- _TASK DIRECTIONS_
Your answer must be every line of the data below that holds the string "linePoints", copied exactly.

Stored data entries:
theorem witness_EvalCornerCases : 1 ≤ (0xFF : Byte).toNat ∧ 1 ≤ (0x01 : Byte).toNat := by decide

theorem witness_LagrangeOfZeroPoint : (linePoints 0).x = 0 ∧ DistinctX linePoints 2 := by
  have h : ∀ l, l < 2 → OccursOnce linePoints 2 l := by decide
  exact ⟨rfl, h⟩

/-- Each way an access gets BUSERR, at the ends of each reserved range. -/
theorem witness_BusErrorHasNoEffect :
    ([(0x0001 : Addr), 0x1FFF].all fun a => decide (a.toNat % 4 ≠ 0)) ∧
    ([(0x0018 : Addr), 0x03FC].all fun a => decide (0x0018 ≤ a.toNat ∧ a.toNat ≤ 0x03FF ∧ target a .four = none)) ∧
    ([(0x0C00 : Addr), 0x0FFC].all fun a => decide (0x0C00 ≤ a.toNat ∧ a.toNat ≤ 0x0FFF ∧ target a .four = none)) ∧
    ([(0x1800 : Addr), 0x1FFC].all fun a => decide (0x1800 ≤ a.toNat ∧ a.toNat ≤ 0x1FFF ∧ target a .four = none)) ∧
    ([(0x0014 : Addr), 0x0400, 0x0BFC, 0x1000, 0x17FC].all fun a => decide (target a .four ≠ none)) := by decide +kernel

/-- The ends of each range of the map, and what each address reaches. -/
theorem witness_map_ranges :
    target 0x0400 .four = some (.coef 0x00) ∧ target 0x07FC .four = some (.coef 0xFF) ∧
    target 0x0800 .four = some (.point 0x00) ∧ target 0x0BFC .four = some (.point 0xFF) ∧
    target 0x1000 .four = some (.log 0x00) ∧ target 0x13FC .four = some (.log 0xFF) ∧
    target 0x1400 .four = some (.exp 0x00) ∧ target 0x17FC .four = some (.exp 0xFF) := by decide +kernel

theorem witness_ReadOnlyAndWriteOnly :
    [(0x0000 : Addr), 0x0004, 0x0010, 0x0014, 0x1000, 0x17FC].all fun a => decide
      (a.toNat % 4 = 0 ∧ (a = 0x0000 ∨ a = 0x0004 ∨ a = 0x0010 ∨ a = 0x0014 ∨
        (0x1000 ≤ a.toNat ∧ a.toNat ≤ 0x17FC))) := by decide +kernel

theorem witness_ReadsHaveNoSideEffect :
    [(0x0008 : Addr), 0x0400, 0x0BFC].all fun a => decide
      (a = 0x0008 ∨ (0x0400 ≤ a.toNat ∧ a.toNat < 0x0C00)) := by decide +kernel

/-- CoefAccess, PointAccess, CommandAcceptance, AccessPriority: an idle and a busy state, an entry that
holds a value and one that holds none, a legal word and an illegal one. -/
theorem witness_idle_and_busy :
    idle.busy = false ∧ State.reset.busy = true ∧ (pendingOf .nop idle).busy = true ∧
    (idlePoints ⟨3, 0x9C⟩ ⟨1, 0xCF⟩).pointEntry 1 = some ⟨1, 0xCF⟩ ∧ idle.pointEntry 0xFF = none ∧
    decode 0x20FF0000 = .cmd (.lagr 0xFF) ∧ decode 0x7F000000 = .illegal .unassignedOpcode ∧
    target 0x0401 .four = none := by decide +kernel

theorem witness_BusyDropsWrites :
    State.reset.busy = true ∧
    [(0x000C : Addr), 0x0400, 0x0BFC].all fun a => decide (a.toNat % 4 = 0 ∧
      (a = 0x000C ∨ (0x0400 ≤ a.toNat ∧ a.toNat ≤ 0x0BFC))) := by decide +kernel

theorem witness_StepRunsPendingCommand :
    (pendingOf (.lagr 0xFF) idle).ready = true ∧ (pendingOf (.lagr 0xFF) idle).pend = true ∧
    (pendingOf (.lagr 0xFF) idle).slack = 0 ∧
    decode (pendingOf (.lagr 0xFF) idle).pcmd = .cmd (.lagr 0xFF) := by decide +kernel

theorem witness_StepServesHostAccess :
    (hostWith (.read 0x0010 .four) idle).host = [.access (.read 0x0010 .four)] ∧
    ((hostWith (.read 0x0010 .four) idle).busy = true → (hostWith (.read 0x0010 .four) idle).slack ≠ 0) ∧
    (State.launchWith Params.default [.wait] 1).host = [.wait] ∧
    (State.launchWith Params.default [.wait] 1).slack ≠ 0 := by decide +kernel

theorem witness_StepBuildsTables : State.reset.ready = false ∧ State.reset.host = [] ∧
    State.reset.pend = false := ⟨rfl, rfl, rfl⟩

theorem witness_EndedRunWaits : idle.host = [] ∧ idle.busy = false := ⟨rfl, rfl⟩

theorem witness_StepKeepsInvariant :
    Inv (pendingOf (.div 0x05 0x00) idle) ∧ ∃ t, step (pendingOf (.div 0x05 0x00) idle) = .next t :=
  ⟨witness_inv_pending, _, rfl⟩

theorem witness_ReadyAndTablesPersist :
    (hostWith (.write 0x1000 .four 0) idle).ready = true ∧
    ∃ t, step (hostWith (.write 0x1000 .four 0) idle) = .next t := ⟨rfl, _, rfl⟩

theorem witness_BusyEnds : Inv (pendingOf (.div 0x05 0x00) idle) ∧
    (pendingOf (.div 0x05 0x00) idle).busy = true := ⟨witness_inv_pending, rfl⟩

theorem witness_TimingIgnoresData :
    Inv idle ∧ Inv { idle with res := 0x55, err := ⟨true, true, true⟩ } ∧
    idle.timing = State.timing { idle with res := 0x55, err := ⟨true, true, true⟩ } :=
  ⟨witness_inv_idle, ⟨witness_inv_idle.memWf, witness_inv_idle.pointsPaired,
    witness_inv_idle.tablesBuilt, witness_inv_idle.pendReady, witness_inv_idle.pendLegal⟩, rfl⟩

theorem witness_PendingInputsAreStable :
    ∃ t, step { hostWith (.write 0x0400 .four 0x11) (pendingOf (.eval 1 2) idle) with slack := 1 } =
      .next t ∧ t.pend = true := ⟨_, rfl, by decide +kernel⟩

theorem witness_ResChangesOnlyAtCompletion :
    ∃ t, step (pendingOf (.add 1 2) idle) = .next t ∧ t.res ≠ (pendingOf (.add 1 2) idle).res :=
  ⟨_, rfl, by decide +kernel⟩

theorem witness_ErrBitsAreSticky :
    ∃ t, step (hostWith (.write 0x0008 .four 1) { idle with err := ⟨true, true, true⟩ }) = .next t ∧
      t.err.get .dz = false ∧ t.err.get .ill = true := ⟨_, rfl, by decide +kernel⟩

theorem witness_ErrBitsSetOnlyByTheirEvents :
    (∃ t, step (pendingOf (.div 0x05 0x00) idle) = .next t ∧ t.err.dz = true) ∧
    (∃ t, step (hostWith (.write 0x000C .four 0x7F000000) idle) = .next t ∧ t.err.ill = true) ∧
    (∃ t, step (State.launchWith Params.default [scriptW 0x0BFC 0] 1) = .next t ∧ t.err.ovr = true) :=
  ⟨⟨_, rfl, by decide +kernel⟩, ⟨_, rfl, by decide +kernel⟩, ⟨_, rfl, by decide +kernel⟩⟩

theorem witness_RunFaultsAreRecorded :
    ∃ t, step (hostWith (.read 0x0018 .four) idle) = .next t ∧ t.replies = idle.replies ++ [.readBusErr 0] :=
  ⟨_, rfl, by decide +kernel⟩

theorem witness_CoefHiddenFromHost :
    SameButCoef idleCoefs (idleCoefs.writeCoef 0 0x99) ∧
    (∃ t, step { idleCoefs with host := [scriptR 0x0400] } = .next t) :=
  ⟨⟨rfl, fun j _ => ⟨Memory.read_write_ne _ _ _ _ (by unfold pointAddr coefAddr; omega),
    Memory.read_write_ne _ _ _ _ (by unfold pointAddr coefAddr; omega)⟩⟩, _, rfl⟩

end Sys2Proof.Tests
end

section
/-! SUPPORT. The address map, range by range (20 R52-R55), and what an access does once the row it
reaches is known. -/

namespace Sys2Proof.Machine

/-! Which row of the map an address belongs to -/

theorem locate_eq_reserved_iff (addr : Addr) :
    locate addr = .reserved ↔
      (addr.toNat < 0x0400 ∧ addr.toNat ∉ [0x0000, 0x0004, 0x0008, 0x000C, 0x0010, 0x0014]) ∨
      (0x0C00 ≤ addr.toNat ∧ addr.toNat < 0x1000) ∨ 0x1800 ≤ addr.toNat := by
  simp only [locate, List.mem_cons, List.not_mem_nil, or_false]
  split_ifs <;> simp <;> omega

theorem locate_eq_coef {addr : Addr} (lo : 0x0400 ≤ addr.toNat) (hi : addr.toNat < 0x0800) :
    locate addr = .coef (addr.extractLsb' 2 8) := by
  simp (disch := omega) only [locate, if_neg, if_pos]

theorem locate_eq_log {addr : Addr} (lo : 0x1000 ≤ addr.toNat) (hi : addr.toNat < 0x1400) :
    locate addr = .log (addr.extractLsb' 2 8) := by
  simp (disch := omega) only [locate, if_neg, if_pos]

theorem locate_eq_exp {addr : Addr} (lo : 0x1400 ≤ addr.toNat) (hi : addr.toNat < 0x1800) :
    locate addr = .exp (addr.extractLsb' 2 8) := by
  simp (disch := omega) only [locate, if_neg, if_pos]

/-! Which access is served (20 R52, R55) -/

theorem aligned_iff (addr : Addr) : addr.extractLsb' 0 2 = 0 ↔ addr.toNat % 4 = 0 := by
  simp [← BitVec.toNat_inj, BitVec.extractLsb'_toNat]

theorem target_eq_none_iff (addr : Addr) (size : Size) :
    target addr size = none ↔ addr.toNat % 4 ≠ 0 ∨ size ≠ .four ∨ locate addr = .reserved := by
  simp only [target, aligned_iff]
  split_ifs with h
  · cases locate addr <;> simp [h]
  · simp only [true_iff]
    tauto

theorem target_of_aligned {addr : Addr} {l : Loc} (ha : addr.toNat % 4 = 0) (hl : locate addr = l)
    (hr : l ≠ .reserved) : target addr .four = some l := by
  unfold target
  rw [if_pos ⟨rfl, (aligned_iff addr).mpr ha⟩, hl]
  cases l <;> trivial

/-! Word `i` of a window of 256 words (20 R54) -/

theorem windowAddr_toNat {base : Nat} (hi : base ≤ 0x1C00) (i : Byte) :
    (BitVec.ofNat 13 (base + 4 * i.toNat)).toNat = base + 4 * i.toNat := by
  rw [BitVec.toNat_ofNat]
  omega

theorem windowAddr_index {base : Nat} (hi : base ≤ 0x1C00) (hb : base % 0x0400 = 0) (i : Byte) :
    (BitVec.ofNat 13 (base + 4 * i.toNat)).extractLsb' 2 8 = i := by
  rw [← BitVec.toNat_inj, BitVec.extractLsb'_toNat, windowAddr_toNat hi, Nat.shiftRight_eq_div_pow]
  omega

theorem target_log (v : Byte) :
    target (BitVec.ofNat 13 (0x1000 + 4 * v.toNat)) .four = some (.log v) := by
  have ht := windowAddr_toNat (base := 0x1000) (by decide) v
  refine target_of_aligned (by omega) ?_ nofun
  rw [locate_eq_log (by omega) (by omega), windowAddr_index (by decide) (by decide)]

theorem target_exp (i : Byte) :
    target (BitVec.ofNat 13 (0x1400 + 4 * i.toNat)) .four = some (.exp i) := by
  have ht := windowAddr_toNat (base := 0x1400) (by decide) i
  refine target_of_aligned (by omega) ?_ nofun
  rw [locate_eq_exp (by omega) (by omega), windowAddr_index (by decide) (by decide)]

/-! An access whose row is known -/

theorem serve_read_of_target_none (s : State) {addr : Addr} {size : Size}
    (h : target addr size = none) :
    s.serve (.read addr size) = (s.record .busErr).reply (.readBusErr 0x00000000) := by
  simp [State.serve, h]

theorem serve_write_of_target_none (s : State) {addr : Addr} {size : Size} (w : Word)
    (h : target addr size = none) :
    s.serve (.write addr size w) = (s.record .busErr).reply .writeBusErr := by
  simp [State.serve, h]

/-- 20 R57: outside POINT a served read only sends its data. -/
theorem serve_read_of_target (s : State) {addr : Addr} {size : Size} {l : Loc}
    (h : target addr size = some l) (hf : s.readFaults l = []) :
    s.serve (.read addr size) = s.reply (.data (s.readWord l)) := by
  simp [State.serve, State.serveRead, State.reply, h, hf]

theorem serve_write_of_target (s : State) {addr : Addr} {size : Size} {l : Loc} (w : Word)
    (h : target addr size = some l) :
    s.serve (.write addr size w) = (s.serveWrite l w).reply .ok := by
  simp [State.serve, h]

/-- 20 R58: the read-only places are rows of the map, and a served write leaves them all alone. -/
theorem target_readOnly {addr : Addr} (ha : addr.toNat % 4 = 0)
    (hrow : addr = 0x0000 ∨ addr = 0x0004 ∨ addr = 0x0010 ∨ addr = 0x0014 ∨
      (0x1000 ≤ addr.toNat ∧ addr.toNat ≤ 0x17FC)) :
    ∃ l, target addr .four = some l ∧ ∀ (s : State) (w : Word), s.serveWrite l w = s := by
  obtain rfl | rfl | rfl | rfl | ⟨lo, hi⟩ := hrow
  · exact ⟨.id, by decide, fun _ _ => rfl⟩
  · exact ⟨.status, by decide, fun _ _ => rfl⟩
  · exact ⟨.res, by decide, fun _ _ => rfl⟩
  · exact ⟨.param, by decide, fun _ _ => rfl⟩
  · by_cases hlog : addr.toNat < 0x1400
    · exact ⟨_, target_of_aligned ha (locate_eq_log lo hlog) nofun, fun _ _ => rfl⟩
    · exact ⟨_, target_of_aligned ha (locate_eq_exp (by omega) (by omega)) nofun, fun _ _ => rfl⟩

/-- 20 R63, R64: what word `i` of the EXP window reads as, with the 0 at index 255 as a case of its own. -/
theorem readWord_exp (s : State) (i : Byte) :
    s.readWord (.exp i) = if h : i.toNat < 255 then
      (if s.ready then s.tables.exp[i.toNat].setWidth 32 else 0) else 0 := by
  by_cases h : i.toNat < 255
  · have hi : (i != 0xFF) = true := bne_iff_ne.mpr fun e => by simp [e] at h
    simp only [State.readWord, Tables.expOf, h, hi, Bool.and_true, Nat.mod_eq_of_lt, dite_true]
  · have hi : i = 0xFF := by bv_omega
    simp [State.readWord, hi]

- _SOLUTION FOR THIS TASK_
theorem witness_LagrangeOfZeroPoint : (linePoints 0).x = 0 ∧ DistinctX linePoints 2 := by
  have h : ∀ l, l < 2 → OccursOnce linePoints 2 l := by decide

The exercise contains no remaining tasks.